Cao received CAREER award
Abstract:
The
Internet-of-Things (IoT) paradigm will assume a pivotal role in future
precision agriculture, concentrating on enhancing crop yield and reducing
management expenses. Specifically, agricultural IoT acts as a conduit between
traditional weather-dependent agricultural decision-making and data-driven
computational intelligence by facilitating cost-effective and energy-efficient
data collection in outdoor environments. Long Range, or LoRa, emerges as a
wide-area IoT framework poised to empower agricultural IoT. Nonetheless,
deploying LoRa for next-generation agricultural IoT encounters obstacles due to
the varied deployment settings, limited power resources, and absence of
connectivity infrastructure in rural locales. This project endeavors to lay the
groundwork for a space-air-ground integrated agricultural IoT design. The
research endeavors to establish a novel LoRa-based network architecture to
foster a reliable, sustainable, and ubiquitous agricultural IoT network. The
project promises to furnish granular field data to propel advancements in
irrigation, disease mitigation, and climate management. Furthermore, it
furnishes educational materials on agricultural IoT development for
undergraduate and graduate studies. Additionally, it provides research training
opportunities for underrepresented students across diverse demographics.

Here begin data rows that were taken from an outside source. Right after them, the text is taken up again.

-- ==== Sys2Proof/Laws/Operands.lean ====
section
/-! SUPPORT. What reading an operand, writing a destination, the stacks, an abort and the frames of the meanings can do, said
once; claims about instructions cite these. -/

namespace Sys2Proof.Machine

variable (s : State)

/-- The frame of an effect, with the registers that stay as they were. -/
theorem State.Effect.frame {s t : State} (h : s.Effect t) {xs : List Reg} {fs : List FReg}
    (hx : ∀ r, r ∉ xs → t.x r = s.x r) (hf : ∀ r, r ∉ fs → t.f r = s.f r) : s.Frame xs fs t :=
  ⟨hx, hf, h.sp, h.alive, h.quantumCount, h.space, h.others, h.cur, h.halted⟩

@[simp] theorem illegalAfter_own (n : Nat) :
    (s.illegalAfter n).own = { s.own with pc := addrAdd s.own.pc n, flags := s.own.flags ||| 0x10 } := by
  simp [State.illegalAfter, Flag.mask]

/-- ILLEGAL_INSTRUCTION and abort: the flag, the `pc`, and nothing else (R81, R108). -/
theorem illegalAfter_aborted (n : Nat) : s.Aborted n (s.illegalAfter n) where
  flags := by simp
  pc := by simp
  frame := (illegalAfter_effect s n).frame (by simp [State.illegalAfter]) (by simp [State.illegalAfter])
  cmp := by simp
  cp := by simp
  bytes := fun _ => rfl
  events := ⟨rfl, rfl, rfl⟩

/-! ### The `pc` plays no part in an access -/

@[simp] theorem readRoute_advance (n : Nat) (A : Word) : (s.advance n).readRoute A = s.readRoute A :=
  readRoute_congr (advance_cur s n) (by simp) A

@[simp] theorem writeRoute_advance (n : Nat) (A : Word) : (s.advance n).writeRoute A = s.writeRoute A :=
  writeRoute_congr (advance_cur s n) (by simp) A

@[simp] theorem aluSource_advance (n : Nat) (b : AluSrc) : (s.advance n).aluSource b = s.aluSource b := by
  cases b <;> simp [State.aluSource]

@[simp] theorem unreadable_advance (n : Nat) (op : Operand) : (s.advance n).unreadable op = s.unreadable op := by
  cases op <;> simp [State.unreadable]

/-! ### Operands -/

/-- The state after an operand is read: as before, or READ_ERROR raised and `tz` bytes drawn (R46, R48, R106, R107). -/
theorem readOperand_state (sc : SizeClass) (op : Operand) :
    (s.readOperand sc op).2 = if s.unreadable op = true then (s.drawn sc.bytes).raise .readError else s := by
  cases op with
  | reg r => rfl
  | imm v => rfl
  | ind r =>
    cases h : s.readRoute (s.x r) with
    | none => simp [State.readOperand, State.unreadable, h, memRead_none h]
    | some p => simp [State.readOperand, State.unreadable, h, memRead_some h]
  | mem A =>
    cases h : s.readRoute A with
    | none => simp [State.readOperand, State.unreadable, h, memRead_none h]
    | some p => simp [State.readOperand, State.unreadable, h, memRead_some h]

/-- A readable operand's value is the little-endian word at its address (R46, R106). -/
theorem readOperand_mem {s : State} {op : Operand} {A : Word} {p : Place} (ha : s.storeAddress op = some A)
    (hp : s.readRoute A = some p) (sc : SizeClass) : s.readOperand sc op = (leWord (s.mem.load p A sc.bytes), s) := by
  cases op with
  | reg r => cases ha
  | imm v => cases ha
  | ind r =>
    cases ha
    exact memRead_some hp _
  | mem B =>
    cases ha
    exact memRead_some hp _

/-- The value read does not depend on `pc` (R106, R107). -/
@[simp] theorem readOperand_advance_value (n : Nat) (sc : SizeClass) (op : Operand) :
    ((s.advance n).readOperand sc op).1 = (s.readOperand sc op).1 := by
  cases op with
  | reg r => simp [State.readOperand]
  | imm v => rfl
  | ind r => simp [State.readOperand, State.memRead, State.readBytes, State.unspecBytes]
  | mem A => simp [State.readOperand, State.memRead, State.readBytes, State.unspecBytes]

section Fields
variable (sc : SizeClass) (op : Operand)

@[simp] theorem readOperand_own : (s.readOperand sc op).2.own = { s.own with flags := s.own.flags ||| s.readErrorBit op } := by
  rw [readOperand_state, State.readErrorBit]
  split <;> simp [Flag.mask]

@[simp] theorem readOperand_cur : (s.readOperand sc op).2.cur = s.cur := by rw [readOperand_state]; split <;> rfl
@[simp] theorem readOperand_halted : (s.readOperand sc op).2.halted = s.halted := by rw [readOperand_state]; split <;> rfl
@[simp] theorem readOperand_memory : (s.readOperand sc op).2.mem = s.mem := by rw [readOperand_state]; split <;> rfl
@[simp] theorem readOperand_periphCalls : (s.readOperand sc op).2.periphCalls = s.periphCalls := by
  rw [readOperand_state]; split <;> rfl
@[simp] theorem readOperand_periphReads : (s.readOperand sc op).2.periphReads = s.periphReads := by
  rw [readOperand_state]; split <;> rfl
@[simp] theorem readOperand_draws : (s.readOperand sc op).2.draws = s.draws + s.readDraws sc op := by
  rw [readOperand_state, State.readDraws]; split <;> rfl
@[simp] theorem readOperand_x (q : Reg) : (s.readOperand sc op).2.x q = s.x q := by rw [readOperand_state]; split <;> simp
@[simp] theorem readOperand_f (q : FReg) : (s.readOperand sc op).2.f q = s.f q := by rw [readOperand_state]; split <;> simp

@[simp] theorem readRoute_readOperand (A : Word) : (s.readOperand sc op).2.readRoute A = s.readRoute A :=
  readRoute_congr (readOperand_cur s sc op) (by simp) A

@[simp] theorem writeRoute_readOperand (A : Word) : (s.readOperand sc op).2.writeRoute A = s.writeRoute A :=
  writeRoute_congr (readOperand_cur s sc op) (by simp) A

end Fields

/-! ### Stores, push and pop -/

/-- Everything a sized write can do: the bytes of its place, or WRITE_ERROR (R47, R49). -/
theorem memWrite_cases (A : Word) (n : Nat) (v : Word) :
    (∃ p, s.writeRoute A = some p ∧ s.memWrite A n v = { s with mem := Memory.store p A 0 (leBytes n v) s.mem }) ∨
    (s.writeRoute A = none ∧ s.memWrite A n v = s.raise .writeError) := by
  cases h : s.writeRoute A with
  | some p => exact .inl ⟨p, rfl, memWrite_some h n v⟩
  | none => exact .inr ⟨rfl, memWrite_none h n v⟩

/-- A push where the pointer routes: the bytes, then the pointer (R230). -/
theorem push_some {s : State} {P : StackPointer} {p : Place} (h : s.writeRoute (s.pointer P) = some p) (n : Nat) (v : Word) :
    s.push P n v = { s with mem := Memory.store p (s.pointer P) 0 (leBytes n v) s.mem }.setPointer P (addrAdd (s.pointer P) n) := by
  simp only [State.push, memWrite_some h]

/-- A push where it does not: WRITE_ERROR, and the pointer moves all the same (R230). -/
theorem push_none {s : State} {P : StackPointer} (h : s.writeRoute (s.pointer P) = none) (n : Nat) (v : Word) :
    s.push P n v = (s.raise .writeError).setPointer P (addrAdd (s.pointer P) n) := by
  simp only [State.push, memWrite_none h]

@[simp] theorem setPointer_cur (P : StackPointer) (t : Word) : (s.setPointer P t).cur = s.cur := by cases P <;> rfl
@[simp] theorem setPointer_space (P : StackPointer) (t : Word) : (s.setPointer P t).own.space = s.own.space := by
  cases P <;> simp [State.setPointer]
@[simp] theorem setPointer_mem (P : StackPointer) (t : Word) : (s.setPointer P t).mem = s.mem := by cases P <;> rfl

/-- A pop where the pointer routes: the pointer moves down, the value is read there (R231). -/
theorem pop_some {s : State} {P : StackPointer} {p : Place} (h : s.readRoute (s.pointer P) = some p) (n : Nat) :
    s.pop P n = (leWord (s.mem.load p (addrAdd (s.pointer P) (-n)) n), s.setPointer P (addrAdd (s.pointer P) (-n))) := by
  have hr : (s.setPointer P (addrAdd (s.pointer P) (-n))).readRoute (addrAdd (s.pointer P) (-n)) = some p := by
    rw [readRoute_congr (setPointer_cur s P _) (setPointer_space s P _), readRoute_addrAdd]
    exact h
  rw [State.pop, memRead_some hr, setPointer_mem]

/-- A pop where it does not: the pointer moves down, the value is drawn, READ_ERROR (R48, R231). -/
theorem pop_none {s : State} {P : StackPointer} (h : s.readRoute (s.pointer P) = none) (n : Nat) :
    s.pop P n = (leWord (s.unspecBytes n), ((s.setPointer P (addrAdd (s.pointer P) (-n))).drawn n).raise .readError) := by
  have hr : (s.setPointer P (addrAdd (s.pointer P) (-n))).readRoute (addrAdd (s.pointer P) (-n)) = none := by
    rw [readRoute_congr (setPointer_cur s P _) (setPointer_space s P _), readRoute_addrAdd]
    exact h
  rw [State.pop, memRead_none hr]
  cases P <;> rfl

/-- Masking to a size class is the remainder modulo its width (R72). -/
theorem toNat_and_mask (sc : SizeClass) (w : Word) : (w &&& sc.mask).toNat = w.toNat % 2 ^ (8 * sc.bytes) := by
  cases sc with
  | b => exact (BitVec.toNat_and _ _).trans (Nat.and_two_pow_sub_one_eq_mod w.toNat 8)
  | h => exact (BitVec.toNat_and _ _).trans (Nat.and_two_pow_sub_one_eq_mod w.toNat 16)
  | w => exact (BitVec.toNat_and _ _).trans (Nat.and_two_pow_sub_one_eq_mod w.toNat 32)

/-! ### An undecodable encoding -/

/-- What an encoding that is no instruction does, with the switch at its default (R81, R105, R108). -/
theorem rejectEffect_default (e : DecodeReject) : s.rejectEffect e = s.illegalAfter e.consumed := by
  simp [State.rejectEffect, Config.undefOpcodeIllegal]

/-- One instruction whose bytes decode. -/
theorem instructionStep_ok {s : State} {i : Instr} {rest : List Byte} (h : decode s.fetchWindow = .ok (i, rest)) :
    instructionStep s = exec i s.afterFetch := by
  simp only [instructionStep, h]

/-- One instruction whose bytes do not decode. -/
theorem instructionStep_reject {s : State} {e : DecodeReject} (h : decode s.fetchWindow = .error e) (he : e ≠ .truncated) :
    instructionStep s = .next (s.afterFetch.illegalAfter e.consumed) := by
  rw [← rejectEffect_default]
  simp only [instructionStep, h]

end Sys2Proof.Machine
end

To achieve its objectives, the project develops a new framework for cross-soil,
ultra-low-energy, and large-scale IoT deployment in agricultural settings, with
the overarching aim of establishing a reliable, sustainable, and ubiquitous IoT
infrastructure for precision agriculture. The project encompasses three primary
components: (i) Design of novel antenna configurations to bolster the
reliability of cross-soil communication for subterranean sensors. (ii) The
development of battery-free, high-throughput backscatter LoRa tags and the
utilization of drones as mobile power sources to mitigate energy consumption at
sensor nodes. (iii) Development of an alternative backhaul for LoRa gateways in
rural regions that leverage the global coverage capability of Low-Earth-Orbit
satellites to. Through collaboration with academic and industrial partners,
this project explores diverse applications of the proposed agricultural IoT,
including irrigation systems, water quality management, disease control, and
greenhouse gas reduction. The research outcomes, source code, and datasets generated
throughout the project are openly shared with the research community to foster
further exploration and advancement.